/-- Vector 32-bit words (Table 13-13). -/
def decVector32 (w : Nat) : Option Instr :=
  match fld w 1 5 with
  | 4 => decVector32m4 w
  | 5 => decVector32m5 w
  | 6 => decVector32m6 w
  | 7 => decVector32m7 w
  | 8 => decVector32m8 w
  | 9 =>
    if fld w 20 12 = 0 then some (.vineg (fld w 6 6) (vsrc (fld w 12 8)))
    else if fld w 20 12 = 1 then some (.vnot (fld w 6 6) (vsrc (fld w 12 8)))
    else if fld w 20 12 = 2 then some (.viabs (fld w 6 6) (vsrc (fld w 12 8)))
    else none
  | 10 => decVector32m10 w
  | 11 =>
    if fld w 28 4 = 0 then some (.vcvt (fld w 6 6) (vsrc (fld w 12 8)) (bit w 27) (fld w 24 3) (fld w 20 4))
    else none
  | 12 => decVector32m12 w
  | 13 => decVector32m13 w
  | 14 => decVector32m14 w
  | 15 => decVector32m15 w
  | 16 =>
    if fld w 24 8 = 0 then some (.vld (fld w 6 6) (fld w 12 4) (fld w 16 4) (fld w 20 4))
    else if fld w 24 1 = 1 ∧ fld w 26 6 = 0 then some (.vst (fld w 12 4) (fld w 16 4) (fld w 6 6) (bit w 25) (fld w 20 4))
    else none
  | 17 =>
    if fld w 28 4 = 0 then some (.vtld (fld w 6 6) (fld w 12 8) (fld w 20 4) (fld w 24 4))
    else if fld w 28 4 = 1 then some (.vtst (fld w 12 8) (fld w 20 4) (fld w 6 6) (fld w 24 4))
    else none
  | 18 =>
    if fld w 13 19 = 0 then some (.vpop (fld w 6 6) (fld w 12 1))
    else if fld w 13 19 = 1 then some (.vpush (fld w 6 6) (fld w 12 1))
    else none
  | 19 =>
    if fld w 19 13 = 0 then some (.vshape (fld w 6 5) (fld w 11 6) (fld w 17 2))
    else none
  | 20 =>
    if fld w 11 1 = 0 ∧ fld w 23 9 = 0 then some (.psetImm (fld w 6 3) (fld w 12 11) (fld w 9 2))
    else if fld w 11 1 = 1 ∧ fld w 16 16 = 0 then some (.psetK (fld w 6 3) (fld w 12 4) (fld w 9 2))
    else none
  | 21 => decVector32m21 w
  | 22 =>
    some (.kaddi (fld w 6 4) (fld w 10 4) (sgn 18 (fld w 14 18)))
  | 23 =>
    if fld w 20 12 = 0 then some (.vdefer (fld w 6 6) (fld w 12 8))
    else if fld w 15 17 = 32 then some (.vdrain (fld w 6 6) (fld w 12 3))
    else if fld w 12 20 = 512 then some (.vscatb (fld w 6 6))
    else none
  | _ => none

/-- The row a 16-bit word of stream `st` belongs to; majors 0 to 3 are common (R290). -/
def dec16 (st : Strm) (w : Nat) : Option Instr :=
  if fld w 1 4 < 4 then decCommon16 w
  else
    match st with
    | .c => decControl16 w
    | .m => decMatrix16 w
    | .v => decVector16 w
    | .y => decCopy16 w

/-- The row a 32-bit word of stream `st` belongs to; majors 0 to 3 are common (R291). -/
def dec32 (st : Strm) (w : Nat) : Option Instr :=
  if fld w 1 5 < 4 then decCommon32 w
  else
    match st with
    | .c => decControl32 w
    | .m => decMatrix32 w
    | .v => decVector32 w
    | .y => decCopy32 w

/-- An instruction of the maps is taken only when every field is in range for the stream (R8, R296). -/
def checked (st : Strm) (i : Option Instr) (e : DecErr) : Except DecErr Instr :=
  match i with
  | some i => if i.wf st then .ok i else .error e
  | none => .error e

/-- The 32-bit word of four bytes (R277). -/
def word32 (b0 b1 b2 b3 : Byte) : Nat :=
  b0.toNat + b1.toNat * 2 ^ 8 + b2.toNat * 2 ^ 16 + b3.toNat * 2 ^ 24

/-- One extension word of `fork`, present when its stream is in the set (R340). -/
def takeExt (present : Bool) (bs : List Byte) : Except DecErr (Int × List Byte) :=
  match present, bs with
  | false, bs => .ok (0, bs)
  | true, b0 :: b1 :: b2 :: b3 :: rest => .ok (sgn 32 (word32 b0 b1 b2 b3), rest)
  | true, _ => .error .truncated

/-- `fork`: the word of major 24 and its extension words in the order m, v, y (Table 13-9, R340). -/
def decFork (w : Nat) (bs : List Byte) : Except DecErr (Instr × List Byte) :=
  if fld w 9 23 ≠ 0 then .error .reserved32
  else do
    let (om, bs) ← takeExt (bit w 6) bs
    let (ov, bs) ← takeExt (bit w 7) bs
    let (oy, bs) ← takeExt (bit w 8) bs
    let i ← checked .c (some (.fork (fld w 6 3) om ov oy)) .reserved32
    .ok (i, bs)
────────────────
_EXERCISE OBJECTIVE:_ Scan the records above for the word "Option" and return every line where it occurs.

_EXPECTED ANSWER:_
def decVector32 (w : Nat) : Option Instr :=
def dec16 (st : Strm) (w : Nat) : Option Instr :=
def dec32 (st : Strm) (w : Nat) : Option Instr :=
def checked (st : Strm) (i : Option Instr) (e : DecErr) : Except DecErr Instr :=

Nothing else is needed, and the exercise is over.